Session with Tash, Andre & Alice: 28.05.2018
How to configure and install syncthing on the raspberry pi, and two of our own machines?
Syncthing can be used to sync book files and catalog files between different instances of our library (e.g. syncing catalog between server and Pi's, syncing book files between Pi's) Files are not stored in the cloud and it allows for decentralized, read-write architecture (different from rsync which uses a master-slave relationship)

Running Syncthing
At first start Syncthing will generate a configuration file, some keys and then start the admin GUI in your browser. The GUI remains available on https://localhost:8384/. For Syncthing to be able to synchronize files with another device, it must be told about that device. This is accomplished by exchanging “device IDs”. A device ID is a unique, cryptographically-secure identifier that is generated as part of the key generation the first time you start Syncthing. It is printed in the log above, and you can see it in the web GUI by selecting the “gear menu” (top right) and “Show ID”. Two devices will only connect and talk to each other if they are both configured with each other’s device ID. Since the configuration must be mutual for a connection to happen, device IDs don’t need to be kept secret. They are essentially part of the public key. To get your two devices to talk to each other click “Add Device” at the bottom right on both, and enter the device ID of the other side. You should also select the folder(s) that you want to share. The device name is optional and purely cosmetic. It can be changed later if required.

Configuration
Syncthing config.xml file, which can be edited via terminal or through the web GUI interface. Each element describes one folder. The following attributes may be set on the folder element:

id - The folder ID, must be unique. (mandatory)labelThe label of a folder is a human readable and descriptive local name. May be different on each device, empty, and/or identical to other folder labels. (optional)

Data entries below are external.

theorem HasBody.appendsIssued {i : Instr} {body : State → Result RspValue} (h : HasBody i body) (s : State) :
    AppendsIssued i s (body s) := by
  cases h with
  | setMode mm => exact rmwBody_appendsIssued (.setMode mm) s _
  | enableCapture => exact switchBody_appendsIssued _ s true _
  | disableCapture => exact switchBody_appendsIssued _ s false _
  | readOne => exact ⟨_, readOneBody_bus s, .load _ _⟩
  | isFull => exact loadBody_appendsIssued _ s .STS _ fun v => lifecycleIsFull (decodeStatus v).full
  | isReady => exact loadBody_appendsIssued _ s .STS _ fun v => lifecycleIsReady (decodeStatus v).ready
  | isEmpty | isTriggered | fillLevel | fifoSize => exact loadBody_appendsIssued _ s _ _ fun _ => lifecycleQuery
  | requestStopOnFlush b => exact rmwBody_appendsIssued (.requestStopOnFlush b) s _
  | triggerManualFlush => exact triggerBody_appendsIssued s

/-- How a controller command ends, with its body's result: it is refused, or the body completes or raises (R227). -/
theorem HasBody.exec_cases {i : Instr} {body : State → Result RspValue} {s t : State} (hb : HasBody i body)
    (h : exec i s = .next t) :
    (∃ e, (e = .illegalCommand (encode i).cmd ∨ e = .sessionAborted s.C.fault) ∧ t = s.respond (.err e)) ∨
    (s.C.fault = .noFault ∧ t = (body s).respond) := by
  have he : exec i s = .next (runController i body s) := by cases hb <;> rfl
  cases he.symm.trans h
  rw [runController_eq]
  split_ifs with hw hf
  · exact .inl ⟨_, .inl rfl, rfl⟩
  · exact .inr ⟨hf, rfl⟩
  · exact .inl ⟨_, .inr rfl, rfl⟩

/-- Every command appends to the bus history what it issues. -/
theorem exec_issues {i : Instr} {s t : State} (h : exec i s = .next t) : ∃ es, t.bus = s.bus ++ es ∧ Issues i s es := by
  by_cases hu : i.execUnit = .controller
  · obtain ⟨body, hb, -⟩ := exec_eq_runController hu
    rcases hb.exec_cases h with ⟨e, -, rfl⟩ | ⟨-, rfl⟩
    · exact ⟨[], (List.append_nil _).symm, .nothing⟩
    · rw [Result.respond_bus]; exact hb.appendsIssued s
  · obtain ⟨x, r, rfl, -⟩ := exec_otherUnit hu h
    exact ⟨[], (List.append_nil _).symm, .nothing⟩

/-- What a command appended to the bus history, it issued. -/
theorem issues_of_bus_eq {i : Instr} {s t : State} {es : List BusEvent} (h : exec i s = .next t)
    (he : t.bus = s.bus ++ es) : Issues i s es := by
  obtain ⟨es', hb, hi⟩ := exec_issues h
  rwa [List.append_cancel_left (he.symm.trans hb)]

theorem Issues.length_le {i : Instr} {s : State} {es : List BusEvent} (h : Issues i s es) : es.length ≤ 2 := by
  cases h <;> simp

/-- Every transaction is at the address of its register (R50). -/
theorem Issues.addressed {i : Instr} {s : State} {es : List BusEvent} (h : Issues i s es) :
    ∀ e ∈ es, e.addressed s.params = true := by
  cases h <;> simp [BusEvent.addressed, State.addrOf]

/-- Bit 6 of the stored word of REQUEST_STOP_ON_FLUSH is 0 (R85). -/
theorem encodeFFCRsof_bit6 (v : Word32) (b : Bool) : (encodeFFCRsof v b).getLsbD 6 = false := by
  cases b <;> simp [encodeFFCRsof]

/-- A stored word that requests a flush is TRIGGER_MANUAL_FLUSH's: REQUEST_STOP_ON_FLUSH clears bit 6, and the other
stores are not to FFCR (R57, R85). -/
theorem Issues.eq_trigger_of_requestsFlush {i : Instr} {s : State} {es : List BusEvent} {e : BusEvent}
    (h : Issues i s es) (he : e ∈ es) (hf : e.requestsFlush = true) : i = .triggerManualFlush := by
  cases h with
  | nothing => cases he
  | load => cases List.mem_singleton.1 he; cases hf
  | switch => cases List.mem_singleton.1 he; cases hf
  | modify v ok took hm =>
    rcases List.mem_pair.1 he with rfl | rfl
    · cases hf
    · cases hm with
      | setMode => cases hf
      | requestStopOnFlush b => exact absurd hf (ne_true_of_eq_false (encodeFFCRsof_bit6 v b))
      | triggerManualFlush => rfl

end Sys2Proof.Machine
end

section
/-! PROOFS. What the device records of a completed write and what a lawful read makes of it (spec/20_memory.md R69, R70):
the mode and stop-on-flush fields, and the capture switch (R56). -/

namespace Sys2Proof.Machine

/-- The stored word of SET_MODE reads back with its mode, whatever the device draws (R69, R82). -/
theorem lawMode_encodeMode (v raw : Word32) (m : Bits2) :
    (lawMode (some (encodeMode v m)) raw).extractLsb' 0 2 = m := by
  apply BitVec.eq_of_getLsbD_eq
  intro k hk
  interval_cases k <;> simp [lawMode, encodeMode]

/-- Bit 12 of the stored word of REQUEST_STOP_ON_FLUSH is its operand (R85). -/
theorem encodeFFCRsof_bit12 (v : Word32) (b : Bool) : (encodeFFCRsof v b).getLsbD 12 = b := by
  cases b <;> simp [encodeFFCRsof]

/-- Bit 12 of FFCR reads back as written, whatever the device draws (R70). -/
theorem lawFFCR_bit12 (w raw : Word32) : (lawFFCR (some w) raw).getLsbD 12 = w.getLsbD 12 := by
  simp [lawFFCR]

/-- A lawful device answers a read of Mode by the law (R69). -/
theorem readValue_MODE {s : State} (h : s.dev.lawful = true) :
    s.readValue .MODE = lawMode s.dev.modeW s.env.next.value := by
  simp [State.readValue, Device.answer, h, Device.lawfulAnswer]

/-- A lawful device answers a read of FFCR by the law (R70). -/
theorem readValue_FFCR {s : State} (h : s.dev.lawful = true) :
    s.readValue .FFCR = lawFFCR s.dev.ffcrW s.env.next.value := by
  simp [State.readValue, Device.answer, h, Device.lawfulAnswer]

/-- An RMW body that completes has written the modified word (R123). -/
theorem rmwBody_done_dev {reg : RegName} {f : Word32 → Word32} {g : Controller → Controller} {s u : State} {v : RspValue}
    (h : ((rmw reg f s).andThen fun _ t => Result.done RspValue.unit (t.updateC g)) = .done v u) :
    u.dev = s.dev.written reg (f (s.readValue reg)) := by
  rw [rmwBody_eq] at h
  split_ifs at h
  cases h; rfl

/-- A command that answers `Ok` is one whose body completes. -/
theorem HasBody.exec_ok {i : Instr} {body : State → Result RspValue} {s t : State} {v : RspValue} (hb : HasBody i body)
    (h : exec i s = .next t) (hr : t.port.rsp = some (.ok v)) : ∃ u, body s = .done v u ∧ t = u.respond (.ok v) := by
  rcases hb.exec_cases h with ⟨e, -, rfl⟩ | ⟨-, rfl⟩
  · cases hr
  · cases hd : body s with
    | done v' u => rw [hd] at hr; cases hr; exact ⟨u, rfl, rfl⟩
    | raised e u => rw [hd] at hr; cases hr

/-- A SET_MODE that answers `Ok` leaves its word on record (R69). -/
theorem setMode_ok_modeW {mm : Bits2} {s t : State} (h : exec (.setMode mm) s = .next t)
    (hr : t.port.rsp = some (.ok .unit)) : t.dev.modeW = some (encodeMode (s.readValue .MODE) mm) := by
  obtain ⟨u, hd, rfl⟩ := (HasBody.setMode mm).exec_ok h hr
  rw [respond_dev, rmwBody_done_dev hd]; rfl

/-- A REQUEST_STOP_ON_FLUSH that answers `Ok` leaves its word on record (R70). -/
theorem requestStop_ok_ffcrW {b : Bool} {s t : State} (h : exec (.requestStopOnFlush b) s = .next t)
    (hr : t.port.rsp = some (.ok .unit)) : t.dev.ffcrW = some (encodeFFCRsof (s.readValue .FFCR) b) := by
  obtain ⟨u, hd, rfl⟩ := (HasBody.requestStopOnFlush b).exec_ok h hr
  rw [respond_dev, rmwBody_done_dev hd]; rfl

/-- ENABLE_CAPTURE whose write completes (R132). -/
theorem exec_enableCapture_done {s : State} (hf : s.C.fault = .noFault) (hk : s.env.next.ok = true) :
    exec .enableCapture s = .next
      (((afterWrite .CTL (encodeControl true) true true s).updateC lifecycleEnable).respond (.ok .unit)) := by
  rw [exec, execEnableCapture, runController_runs _ _ _ rfl hf, enableCaptureBody_eq, if_pos hk, respond_done]

/-- DISABLE_CAPTURE whose write completes (R133). -/
theorem exec_disableCapture_done {s : State} (hf : s.C.fault = .noFault) (hk : s.env.next.ok = true) :
    exec .disableCapture s = .next
      (((afterWrite .CTL (encodeControl false) true true s).updateC lifecycleDisable).respond (.ok .unit)) := by
  rw [exec, execDisableCapture, runController_runs _ _ _ rfl hf, disableCaptureBody_eq, if_pos hk, respond_done]

theorem lifecycleEnable_idem (c : Controller) : lifecycleEnable (lifecycleEnable c) = lifecycleEnable c := by
  by_cases hp : c.phase = .disabled <;> simp [lifecycleEnable, hp]

/-- DISABLE_CAPTURE leaves the phase Disabled (R154). -/
theorem lifecycleDisable_phase (c : Controller) : (lifecycleDisable c).phase = .disabled := by
  unfold lifecycleDisable
  split
  · assumption
  all_goals rfl

theorem lifecycleDisable_idem (c : Controller) : lifecycleDisable (lifecycleDisable c) = lifecycleDisable c := by
  have hp := lifecycleDisable_phase c
  have hr := (lifecycleDisable_update c).readyLast
  generalize lifecycleDisable c = d at hp hr
  cases d
  simp_all [lifecycleDisable]

/-- A command that completes as one write of Control and an update of `C` that is idempotent and latches no fault leaves
the device and `C` the second time as the first (R56). -/
theorem controlWrite_twice {i : Instr} {en : Bool} {g : Controller → Controller}
    (hi : ∀ s : State, s.C.fault = .noFault → s.env.next.ok = true → exec i s = .next
      (((afterWrite .CTL (encodeControl en) true true s).updateC g).respond (.ok .unit)))
    (hg : ∀ c, g (g c) = g c) (hgf : ∀ c, (g c).fault = c.fault) {s t u : State} (hf : s.C.fault = .noFault)
    (h1 : s.env.next.ok = true) (h2 : s.env.advance.next.ok = true) (ht : exec i s = .next t) (hu : exec i t = .next u) :
    u.dev = t.dev ∧ u.C = t.C ∧ t.dev.captureEnabled = en := by
  cases (hi s hf h1).symm.trans ht
  cases (hi _ ((hgf s.C).trans hf) h2).symm.trans hu
  exact ⟨rfl, hg s.C, by cases en <;> rfl⟩

end Sys2Proof.Machine
end

section
/-! PROOFS. The stop-on-flush request on record (spec/20_memory.md R70, spec/42_lifecycle_fsm.md R159 to R161): the command
that sets `sof_req` has written bit 12, and the one other command that writes FFCR leaves no request pending. -/

namespace Sys2Proof.Machine

/-- A request is pending: `sof_req` counts (R24, R160). -/
def Controller.requestPending (c : Controller) : Prop := c.phase.capturing = true ∧ c.sofReq = true

/-- A fault raised by a body is latched (R225). -/
theorem BodyEnds.fault_ne_of_raised {i : Instr} {s u : State} {e : CmdError} (h : BodyEnds i s (.raised e u)) :
    u.C.fault ≠ .noFault := by
  cases h with
  | transport e | sofNotObserved _ e | dataAfterDrained _ _ e | drainLimit _ _ _ e => rw [e]; nofun

/-- SET_MODE leaves a request as it was (R152). -/
theorem requestPending_of_setMode {mm : Bits2} {c : Controller} (h : (lifecycleSetMode mm c).requestPending) :
    c.requestPending := by
  unfold lifecycleSetMode at h
  split at h <;> exact h

/-- ENABLE_CAPTURE starts a session without a request (R153). -/
theorem requestPending_of_enable {c : Controller} (h : (lifecycleEnable c).requestPending) : c.requestPending := by
  unfold lifecycleEnable at h
  split at h
  · exact absurd h.2 nofun
  · exact h

/-- DISABLE_CAPTURE leaves no request pending (R154). -/
theorem not_requestPending_disable (c : Controller) : ¬ (lifecycleDisable c).requestPending := by
  simp [Controller.requestPending, lifecycleDisable_phase, Phase.capturing]

/-- IS_FULL moves between phases in which a request counts (R156). -/
theorem requestPending_of_isFull {b : Bool} {c : Controller} (h : (lifecycleIsFull b c).requestPending) :
    c.requestPending := by
  unfold lifecycleIsFull Controller.requestPending at h
  split_ifs at h with hp
  · exact ⟨by rw [hp.1]; rfl, h.2⟩
  · exact h

/-- After REQUEST_STOP_ON_FLUSH b a pending request is b's (R159). -/
theorem eq_true_of_requestPending_requestStop {b : Bool} {c : Controller}
    (h : (lifecycleRequestStop b c).requestPending) : b = true := by
  obtain ⟨hp, hq⟩ := h
  cases hc : c.phase <;> simp_all [lifecycleRequestStop, Phase.capturing]

/-- TRIGGER_MANUAL_FLUSH leaves no request pending: it stops the capture a request was made for (R161). -/
theorem not_requestPending_trigger (c : Controller) : ¬ (lifecycleTrigger c).requestPending := by
  rintro ⟨hp, hq⟩
  unfold lifecycleTrigger at hp hq
  split_ifs at hp hq with hc hs
  · cases hp
  · exact hs hq
  · exact hc hp

/-- READ_ONE enters no phase in which a request counts (R155). -/
theorem not_requestPending_readEmpty {c : Controller} {q : Bool} :
    ¬ Controller.requestPending { c with readyLast := false, phase := if q = true then .drained else .stopping } := by
  cases q <;> exact fun h => nomatch h.1

/-- A request pending after a command completed is the one it made, or was pending before a command that does not write
FFCR. -/
theorem Completes.requestPending {i : Instr} {s : State} {v : RspValue} {c : Controller} (h : Completes i s v c)
    (hc : c.requestPending) :
    (i = .requestStopOnFlush true ∧ v = .unit) ∨ (writtenReg i ≠ some .FFCR ∧ s.C.requestPending) := by
  cases h with
  | setMode mm => exact .inr ⟨nofun, requestPending_of_setMode hc⟩
  | enableCapture => exact .inr ⟨nofun, requestPending_of_enable hc⟩
  | disableCapture => exact absurd hc (not_requestPending_disable s.C)
  | readEmpty => exact absurd hc not_requestPending_readEmpty
  | isFull => exact .inr ⟨nofun, requestPending_of_isFull hc⟩
  | readWord | readOutside | isEmpty | isReady | isTriggered | fillLevel | fifoSize => exact .inr ⟨nofun, hc⟩
  | requestStopOnFlush b => exact .inl ⟨by rw [eq_true_of_requestPending_requestStop hc], rfl⟩
  | triggerManualFlush => exact absurd hc (not_requestPending_trigger s.C)

/-- Only `C` and the device matter to the request's record. -/
theorem requestOnRecord_congr {s t : State} (hC : t.C = s.C) (hd : t.dev = s.dev) (h : Claims.requestOnRecord s) :
    Claims.requestOnRecord t := by
  simpa only [Claims.requestOnRecord, hC, hd] using h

path - The path to the directory where the folder is stored on this device; not sent to other devices. (mandatory)

type - Controls how the folder is handled by Syncthing. Possible values are:

readwrite - The folder is in default mode. Sending local and accepting remote changes.readonlyThe folder is in “send-only” mode – it will not be modified by Syncthing on this device.

rescanIntervalS - The rescan interval, in seconds. Can be set to zero to disable when external plugins are used to trigger rescans.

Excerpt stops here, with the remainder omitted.